Praveen Lakkaraju, Susan Gauch and Mirco Speretta. Document Similarity Based on Concept Tree Distance
Abstract: The Web is quickly moving from the era of search engines to the era of discovery engines. Whereas search engines help you find information you are looking for, discovery engines help you find things that you never knew existed. A common discovery technique is to automatically identify and display objects similar to ones previously viewed by the user. Core to this approach is an accurate method to identify similar documents.  In this paper, we present a new approach to identifying similar documents based on a conceptual tree-similarity measure. We represent each document as a concept tree using the concept associations obtained from a classifier. Then, we make employ a tree-similarity measure based on a tree edit distance to compute similarities between concept trees. Experiments on documents from the CiteSeer collection showed that our algorithm performed significantly better than document similarity based on the traditional vector space model.
Michael A. Stefanone and Derek Lackaff. We're All Stars Now: Reality Television, Web 2.0, and Mediated Identities
Abstract: Social cognitive theory suggests a likely relationship between the rising popularity of both reality television and social networking sites. This research utilized a survey (N=456) of young adults to determine the extent to which reality television consumption explains user behavior in the context of social network sites. Results show a consistent positive relationship between reality television consumption and the length of time spent logged on to these sites, the size of users' networks, the proportion of friends not actually met face to face, and photo sharing frequency while controlling for age, gender and education. Other categories of television viewing like news, fiction, and educational programming were not related to users' online behavior.
Okan Kolak and Bill N. Schilit. Generating Links by Mining Quotations
Abstract: Scanning books, magazines, and newspapers has become an increasingly widespread
activity because people believe that much of the worlds' information still resides off-line.  In general, after these works are scanned, they are indexed for search and processed to add links.  This paper describes a new approach to automatically add links by mining popularly quoted passages.  Our technique connects elements that are semantically rich, so strong relations are made. Moreover, link targets point within a work rather than to the entire work, facilitating navigation.  This paper makes three contributions.
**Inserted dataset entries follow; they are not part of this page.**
theorem exec_render_short (hf : s.fault = .none) (hl : s.loaded = false) (hd : s.done = false)
    (hn : snap.length < 6939) :
    exec (.render snap) s = .next { s with fault := .formatError snap.length, result := .none } := by
  change execRender snap s = _
  rw [execRender, whenAdmitted_of_none hf, whenFresh_of_fresh hl hd, loadSnapshot_short hn, thenUnlessFaulted,
    if_neg (by simp)]

/-- Settles O36: both are the frame of the loaded state. -/
theorem renderIsLoadThenFrame : Obligations.RenderIsLoadThenFrame := by
  intro snap s t hf hl hd hn hload
  rw [exec_load_long hf hl hn] at hload
  cases hload
  exact (execRender_of_fresh hf hl hd hn).trans (exec_frame_of_none (s := loadedWith snap s) hf).symm

theorem frameColours_congr {pal : Palette} {t : State} (hb : t.bm = s.bm) (ha : t.am = s.am) :
    frameColours pal t = frameColours pal s := by
  rw [frameColours, frameColours, funext (pixelColourAt_congr hb ha)]

/-- A loaded snapshot has a colour for every pixel, whatever RASTER held before: the colours are those of the same
snapshot loaded from reset. -/
theorem frameColours_of_loadedWith (s : State) (hn : 6939 ≤ snap.length) :
    ∃ cs, frameColours palette (loadedWith snap s) = .ok cs := by
  obtain ⟨cs, hcs⟩ := frameColours_of_inv palette (loadedWith_inv reset_raster reset_done hn) rfl
  exact ⟨cs, (frameColours_congr rfl rfl).trans hcs⟩

/-- Settles O37: the frame of the loaded snapshot, whose bytes are the snapshot's. -/
theorem renderClosedForm : Obligations.RenderClosedForm := by
  intro snap s hf hl hd hn
  obtain ⟨cs, hcs⟩ := frameColours_of_loadedWith s hn
  have hlen : cs.length = 49152 := (frameColours_read hcs).1
  refine ⟨framedWith cs (loadedWith snap s), (execRender_of_fresh hf hl hd hn).trans (composeFrame_of_colours rfl hcs),
    ⟨rfl, rfl, hf⟩, if_pos hf, (Memory.length_ofList cs).trans hlen, rfl, fun x y hx hy => ?_⟩
  obtain ⟨a, ha, hra⟩ := loadedWith_copies_am s hn (amOffset_lt hx hy)
  obtain ⟨byte, hb, hrb⟩ := loadedWith_copies_bm s hn (bmOffset_lt hx hy)
  have hrow : y % 64 % 8 = y % 8 := Nat.mod_mod_of_dvd y (by decide)
  exact ⟨a, byte, amOffset_eq x y ▸ ha, hrow ▸ bmOffset_eq x y ▸ hb,
    rasterIndex_eq x y ▸ read_framedWith hcs hx hy hra hrb⟩

/-- Settles O38: LOAD's raise is RENDER's, and no frame follows it. -/
theorem shortRenderRaisesFormatError : Obligations.ShortRenderRaisesFormatError :=
  fun _ _ hf hl hd hn => ⟨exec_render_short hf hl hd hn, if_neg (by simp)⟩

end Sys2Proof.Machine
end

section
/-! PROOFS. The faults an operation raises: each with its causes, and nothing written but FAULT (60_exceptions.md R150
to R157). -/

namespace Sys2Proof.Machine

variable {i : Instr} {s t : State} {x y : Nat}

/-- An operation keeps FAULT, or raises: it then writes FAULT alone and gives nothing back. -/
theorem Effect.fault_eq_or_raises (h : Effect i s t) :
    t.fault = s.fault ∨ (Raises i s t.fault ∧ t = { s with fault := t.fault, result := .none }) := by
  cases h with
  | gives | loads | composes | frames | renders => exact .inl rfl
  | raises hr => exact .inr ⟨hr, rfl⟩

/-- A fault after an operation is one that it raised: none stood before, for the operation was admitted. -/
theorem raises_of_exec (h : exec i s = .next t) (hne : t.fault ≠ .none) :
    Raises i s t.fault ∧ t = { s with fault := t.fault, result := .none } := by
  obtain ⟨hf, he⟩ := exec_effect h
  exact he.fault_eq_or_raises.resolve_left fun hkeep => hne (hkeep.trans hf)

theorem Raises.formatError_cause {n : Nat} (h : Raises i s (.formatError n)) :
    n < 6939 ∧ ∃ snap : List Byte, snap.length = n ∧ (i = .load snap ∨ i = .render snap) := by
  cases h with
  | loadShort _ hn => exact ⟨hn, _, rfl, .inl rfl⟩
  | renderShort _ hn => exact ⟨hn, _, rfl, .inr rfl⟩

theorem Raises.coordinateRange_cause (h : Raises i s (.coordinateRange x y)) :
    ¬ (x < 256 ∧ y < 192) ∧ (i = .xlate x y ∨ i = .cell x y ∨
      (s.loaded = true ∧ (i = .bmread x y ∨ i = .atread x y ∨ i = .pixel x y))) := by
  cases h with
  | xlateRange hr => exact ⟨hr, .inl rfl⟩
  | cellRange hr => exact ⟨hr, .inr (.inl rfl)⟩
  | bmreadRange hl hr => exact ⟨hr, .inr (.inr ⟨hl, .inl rfl⟩)⟩
  | atreadRange hl hr => exact ⟨hr, .inr (.inr ⟨hl, .inr (.inl rfl)⟩)⟩
  | pixelRange hl hr => exact ⟨hr, .inr (.inr ⟨hl, .inr (.inr rfl)⟩)⟩

theorem Raises.notLoaded_cause (h : Raises i s .notLoaded) :
    s.loaded = false ∧ ((∃ x y, i = .bmread x y ∨ i = .atread x y ∨ i = .pixel x y) ∨ i = .frame) := by
  cases h with
  | bmreadUnloaded hl => exact ⟨hl, .inl ⟨_, _, .inl rfl⟩⟩
  | atreadUnloaded hl => exact ⟨hl, .inl ⟨_, _, .inr (.inl rfl)⟩⟩
  | pixelUnloaded hl => exact ⟨hl, .inl ⟨_, _, .inr (.inr rfl)⟩⟩
  | frameUnloaded hl => exact ⟨hl, .inr rfl⟩

/-- Settles O41. -/
theorem raiseWritesOnlyFault : Obligations.RaiseWritesOnlyFault :=
  fun _ _ _ h hne => (raises_of_exec h hne).2

/-- Settles O42: the fault was raised by this operation, and each value of FAULT has its own causes in `Raises`. -/
theorem faultsHaveTheirCauses : Obligations.FaultsHaveTheirCauses := by
  intro i s t h
  have raised {f : FaultFlag} (hft : t.fault = f) (hne : f ≠ .none) : Raises i s f :=
    hft ▸ (raises_of_exec h (hft ▸ hne)).1
  refine ⟨fun n hft => (raised hft (by simp)).formatError_cause, fun x y hft => ?_,
    fun hft => (raised hft (by simp)).notLoaded_cause⟩
  obtain ⟨hrange, hop⟩ := (raised hft (by simp)).coordinateRange_cause
  exact ⟨by omega, hop⟩

theorem exec_xlate_of_outOfRange (hf : s.fault = .none) (h : ¬ (x < 256 ∧ y < 192)) :
    exec (.xlate x y) s = .next { s with fault := .coordinateRange x y, result := .none } :=
  (whenAdmitted_of_none hf).trans (whenInRange_of_not h)

/-- Settles O39: XLATE and CELL have the range check alone, the other three have it behind LOADED. -/
theorem outOfRangeRaisesCoordinateRange : Obligations.OutOfRangeRaisesCoordinateRange := by
  intro x y s hf hout
  have hr : ¬ (x < 256 ∧ y < 192) := by omega
  exact ⟨exec_xlate_of_outOfRange hf hr, exec_cell_of_outOfRange hf hr, fun hl =>
    ⟨exec_bmread_of_outOfRange hf hl hr, whenAdmitted_raises_coordinateRange hf hl hr,
      whenAdmitted_raises_coordinateRange hf hl hr⟩⟩

/-- Settles O40: the four operations have the same first two gates. -/
theorem unloadedRaisesNotLoaded : Obligations.UnloadedRaisesNotLoaded :=
  fun _ _ _ hf hl => ⟨whenAdmitted_raises_notLoaded hf hl, whenAdmitted_raises_notLoaded hf hl,
    whenAdmitted_raises_notLoaded hf hl, whenAdmitted_raises_notLoaded hf hl⟩

end Sys2Proof.Machine
end

section
/-! PROOFS. Where an operation has no next state: the refusals (60_exceptions.md R159, R162) and the model's own stops
(log entry 7). -/

namespace Sys2Proof.Machine

/-- Settles O43: admission is the first gate of every operation. -/
theorem faultIsSticky : Obligations.FaultIsSticky := by
  intro i s h
  cases i with
  | load | xlate | bmread | attrdec | pallut | cresolve | cell | atread | bitsel | pixel | frame | render =>
    exact whenAdmitted_of_fault h

/-- Everything that leaves an operation without a next state, and what it answers then: the counterpart of `Effect`.
RENDER comes to no fault of the model, because it reads what it has just loaded. -/
inductive Stops : Instr → State → Outcome → Prop where
  | faultPending {i s} (h : s.fault ≠ .none) : Stops i s (.refused .faultPending)
  | alreadyLoaded {snap s} (hl : s.loaded = true) : Stops (.load snap) s (.refused .alreadyLoaded)
  | notResetState {snap s} (h : ¬ (s.loaded = false ∧ s.done = false)) :
      Stops (.render snap) s (.refused .notResetState)
  | bmread {x y s f} (hl : s.loaded = true) (hx : x < 256) (hy : y < 192)
      (h : readBm s (bmAddrPort x y).toNat = .error f) : Stops (.bmread x y) s (.fault f)
  | atread {x y s f} (hl : s.loaded = true) (hx : x < 256) (hy : y < 192)
      (h : readAm s (amAddrPort x y).toNat = .error f) : Stops (.atread x y) s (.fault f)
  | pixel {x y s f} (hl : s.loaded = true) (hx : x < 256) (hy : y < 192)
      (h : composePixel palette s x y = .error f) : Stops (.pixel x y) s (.fault f)
  | frame {s f} (hl : s.loaded = true) (h : frameColours palette s = .error f) : Stops .frame s (.fault f)

variable {i : Instr} {s : State} {k : Outcome} {snap : List Byte} {x y : Nat}

/-- The outcome is a next state, or a stop of the operation. -/
def NextOrStops (i : Instr) (s : State) (o : Outcome) : Prop := (∃ t, o = .next t) ∨ Stops i s o

theorem NextOrStops.next (t : State) : NextOrStops i s (.next t) := .inl ⟨t, rfl⟩

theorem NextOrStops.admitted (h : s.fault = .none → NextOrStops i s k) : NextOrStops i s (whenAdmitted s k) := by
  by_cases hf : s.fault = .none
  · rw [whenAdmitted_of_none hf]; exact h hf
  · rw [whenAdmitted_of_fault hf]; exact .inr (.faultPending hf)

theorem NextOrStops.loaded (h : s.loaded = true → NextOrStops i s k) : NextOrStops i s (whenLoaded s k) := by
  cases hl : s.loaded with
  | true => rw [whenLoaded_of_true hl]; exact h hl
  | false => rw [whenLoaded_of_false hl]; exact .next _

theorem NextOrStops.inRange (h : x < 256 → y < 192 → NextOrStops i s k) :
    NextOrStops i s (whenInRange x y s k) := by
  by_cases hr : x < 256 ∧ y < 192
  · rw [whenInRange_of_lt hr.1 hr.2]; exact h hr.1 hr.2
  · rw [whenInRange_of_not hr]; exact .next _

theorem NextOrStops.deliver {α : Type} {r : Except Fault α} {k : α → Outcome}
    (herror : ∀ f, r = .error f → Stops i s (.fault f)) (hok : ∀ v, NextOrStops i s (k v)) :
    NextOrStops i s (deliver r k) := by
  cases r with
  | error f => exact .inr (herror f rfl)
  | ok v => exact hok v

/-- The gates that BMREAD, ATREAD and PIXEL share: admission, LOADED, the range, and then the read. -/
theorem NextOrStops.gatedRead {α : Type} {r : Except Fault α} {k : α → Outcome}
    (herror : s.loaded = true → x < 256 → y < 192 → ∀ f, r = .error f → Stops i s (.fault f))
    (hok : ∀ v, NextOrStops i s (k v)) :
    NextOrStops i s (whenAdmitted s (whenLoaded s (whenInRange x y s (Machine.deliver r k)))) :=
  .admitted fun _ => .loaded fun hl => .inRange fun hx hy => .deliver (herror hl hx hy) hok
We describe a scalable algorithm for mining repeated word sequences from extremely large text corpora.  Second, we present techniques that filter and rank the repeated sequences for uotations.  Third, we present a new user interface for navigating across and within works in the collection using quotation links.  Our system has been run on a digital library of over 1 million books and has been used by thousands of people.
Seamus Lawless, Lucy Hederman and Vincent Wade. Enhancing Access to Open Corpus Educational Content: Learning in the Wild
Abstract: The World Wide Web (WWW) provides access to a vast array of interconnected educational content on almost every subject imaginable. A great deal of this content is ideal for incorporation into personalised eLearning experiences. However the discovery, harvesting and incorporation of appropriate educational material's have proven to be complex and arduous tasks. Traditional educational hypertext systems are based upon the generation of links and anchors between content objects. However the dynamic incorporation of open corpus educational content in eLearning requires the generation of a relationship between educational concepts and the hypertext documents. One approach to create this overlay between concept and content is to use a Mindmap interface to allow learners to explore and associate hypertext content with knowledge maps of their own creation. This paper presents the Open Corpus Content Service (OCCS), a framework that uses the hypertext structure of the WWW to provide methods of educational content discovery and harvesting. The OCCS semantically examines linked content on both the WWW and in digital content repositories, and creates concept-specific caches of content. The paper also introduces U-CREATe, a novel user-driven Mindmap interface for supporting the exploration and assembly of content cached by the OCCS, in a pedagogically meaningful manner. The combination of these systems benefits both the educator and learner, empowering the learner through ownership of the educational experience and allowing the educator to focus on the pedagogical design of educational offerings rather than content authoring.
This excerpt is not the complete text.